Here is the technical part:
*I am seeking advice on how to chemically remove the gold plating.
*The under-metal is solid sterling silver
*I am not necessarily interested in recovering the gold (though it would be nice to do so if I do not need to greatly invest in equipment)
*Some of the pieces (the knives) have a stainless steel part
*The silver must not be damaged 

Any advice would be greatly appreciated


----------



## FrugalRefiner (Jul 23, 2018)

ItayEdry said:


> *I am seeking advice on how to chemically remove the gold plating.
> *The under-metal is solid sterling silver
> *I am not necessarily interested in recovering the gold (though it would be nice to do so if I do not need to greatly invest in equipment)
> *Some of the pieces (the knives) have a stainless steel part
> *The silver must not be damaged


That's going to be a tough task considering you don't want to damage the silver. As you're aware, buffing will damage it, at least to some degree.

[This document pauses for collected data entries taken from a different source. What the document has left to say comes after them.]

/-- No kick for 2 ms. -/
def Dev.t0Missed (d : Dev) : Dev :=
  if !d.triadLive 0 || d.since d.red.lastKick < 2 * msTicks then d
  else
    let again := d.missedAgain
    let d := (d.setF RED_FLT RED_FLT_T0KICK 1)
    let d := { d with red := { d.red with lastMissed := some d.now, lastKick := d.now } }
    if again then d.fatal EV_RED_T0_FATAL
    else d.goBack 0

/-- A miss of watchdog `n` (R291): its window restarts and its functions take their safe states. -/
def Dev.wdgMiss (n : Nat) (early : Bool) (d : Dev) : Dev :=
  let r := RED_WDGSTAT n
  let d := ((d.setF r RED_WDGSTAT_EARLY (b2n early)).setF r RED_WDGSTAT_LATE (b2n !early)).incSat r RED_WDGSTAT_MISSES
  let d := d.setF RED_FLT RED_FLT_WDGMISS 1
  let d := { d with red := { d.red with wdg := Tab.set n ⟨true, d.now⟩ d.red.wdg } }
  let d := d.evt EV_RED_WDG_MISS [n, 0, d.fld (RED_WDGCFG n) RED_WDGCFG_TRIAD]
  d.forEach (oneBits 32 (d.rd (RED_WDGFN n)).toNat) (fun f d => d.gafferSafe f EV_RED_WDG_MISS)

abbrev wdgTicks : Nat := 1600000

/-- A write of RED_WDGKICK. -/
def Dev.wdgKick (triad n : Nat) (v : W) (d : Dev) : Dev :=
  if triad ≠ d.fld (RED_WDGCFG n) RED_WDGCFG_TRIAD then d.lockedWrite triad (RED_WDGKICK n)
  else if !v.bit 0 || !d.isSet (RED_WDGCFG n) RED_WDGCFG_EN || (d.sysState ≠ stReady && !d.inRun) then d
  else
    let w : Wdg := Tab.getD default d.red.wdg n
    if w.started && d.since w.lastKick < d.fld (RED_WDGCFG n) RED_WDGCFG_OPEN * wdgTicks then d.wdgMiss n true
    else { d with red := { d.red with wdg := Tab.set n ⟨true, d.now⟩ d.red.wdg } }

/-- No kick by CLOSE. -/
def Dev.wdgLate (n : Nat) (d : Dev) : Dev :=
  let w : Wdg := Tab.getD default d.red.wdg n
  if w.started && d.isSet (RED_WDGCFG n) RED_WDGCFG_EN && d.fld (RED_WDGCFG n) RED_WDGCFG_CLOSE * wdgTicks ≤ d.since w.lastKick then
    d.wdgMiss n false
  else d

/-! ## The safety queue (R371) -/

/-- What a read of COR_SAFEQ returns, and the device without the entry it removes. -/
def Dev.safeqPop (d : Dev) : W × Dev :=
  match d.safeq with
  | [] => (0, d)
  | c :: r =>
    (BitVec.ofNat 32 (0x80000000 + r.length * 0x10000 + c % 0x10000),
     ({ d with safeq := r }).when r.isEmpty (fun d => d.dropLine 0 8))

/-! ## Meanings -/

/-- TRIAD_MINORITY (R269): A third copy that differs or arrives late is halted, charged a Gust and rebuilt while two copies continue. -/
def execTriadMinority (t : Time) (k : Fin 4) (c : Fin 3) (s : State) : Host.Outcome State Fault Refusal :=
  s.on t (fun d => d.triadMinority k c)

/-- TRIAD_RESYNC (R269): The minority core's rebuild completes, the signatures agree and 0x2502 is recorded. -/
def execTriadResync (t : Time) (k : Fin 4) (s : State) : Host.Outcome State Fault Refusal :=
  s.on t (fun d => d.triadResync k)

/-- TRIAD_CHECKPOINT (R268): CKPER expiry or a log reaching 75 % fill takes a triad checkpoint and compares signatures. -/
def execTriadCheckpoint (t : Time) (k : Fin 4) (minority : Option (Fin 3)) (split : Bool) (s : State) : Host.Outcome State Fault Refusal :=
  s.on t (fun d => d.triadCheckpoint k minority split)

/-- TRIAD_RESTART (R271): A disagreement in dual comparison withholds the effect and restarts the triad from its checkpoint. -/
def execTriadRestart (t : Time) (k : Fin 4) (kat : List (Fin 3)) (s : State) : Host.Outcome State Fault Refusal :=
  s.on t (fun d => d.triadRestart k kat)

/-- REPLAY_DONE (R272): Replay reaches the withheld effect and normal execution resumes. -/
def execReplayDone (t : Time) (k : Fin 4) (s : State) : Host.Outcome State Fault Refusal :=
  s.on t (fun d => d.replayDone k)

/-- GUST_DECAY (R274): At every 10 s tick each non-zero Gust COUNT decays by one. -/
def execGustDecay (t : Time) (s : State) : Host.Outcome State Fault Refusal :=
  s.on t (fun d => d.gustDecay)

/-- CULLET_PERSIST (R277): A new cullet entry is written to both MRAM copies within 1 ms of its Gale. -/
def execCulletPersist (t : Time) (s : State) : Host.Outcome State Fault Refusal :=
  s.on t (fun d => d.cullPersist)

/-- FNCMD_ENTER (R287): The Gaffer's ENTER command puts a function into a safe state, subject to the first-command rule. -/
def execFncmdEnter (t : Time) (triad : Fin 4) (all : Bool) (f : Fin 32) (st : Fin 8) (cause : Fin 65536) (s : State) : Host.Outcome State Fault Refusal :=
  s.on t (fun d => d.fnCmd triad all f (fun f d => d.cmdEnter f st cause))

/-- FNCMD_ENABLE (R288): The Gaffer's ENABLE command enables a function that meets every enable condition. -/
def execFncmdEnable (t : Time) (triad : Fin 4) (all : Bool) (f : Fin 32) (s : State) : Host.Outcome State Fault Refusal :=
  s.on t (fun d => d.fnCmd triad all f (fun f d => d.cmdEnable f))

/-- FNCMD_DISABLE (R456): The Gaffer's DISABLE command stops a function while its legs stay driven off and polled. -/
def execFncmdDisable (t : Time) (triad : Fin 4) (all : Bool) (f : Fin 32) (s : State) : Host.Outcome State Fault Refusal :=
  s.on t (fun d => d.fnCmd triad all f (fun f d => d.cmdDisable f))

/-- FNCMD_ACK (R288): The Gaffer's ACK command clears LATCHED after an authorised acknowledgement. -/
def execFncmdAck (t : Time) (triad : Fin 4) (all : Bool) (f : Fin 32) (s : State) : Host.Outcome State Fault Refusal :=
  s.on t (fun d => d.fnCmd triad all f (fun f d => d.cmdAck f))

There are a couple of methods used to strip gold plating. 

Many members use a sulfuric acid stripping cell to remove gold plating. But they use it on gold plated base metals. The base metals don't react to the cell like the gold plating, but the silver probably will, so its finish may be damaged.

Some advanced members who refine for a living use cyanide to strip gold plating, but in inexperienced hands, cyanide can be deadly. Like the sulfuric stripping cell, cyanide can also dissolve silver, so again the silver may be damaged.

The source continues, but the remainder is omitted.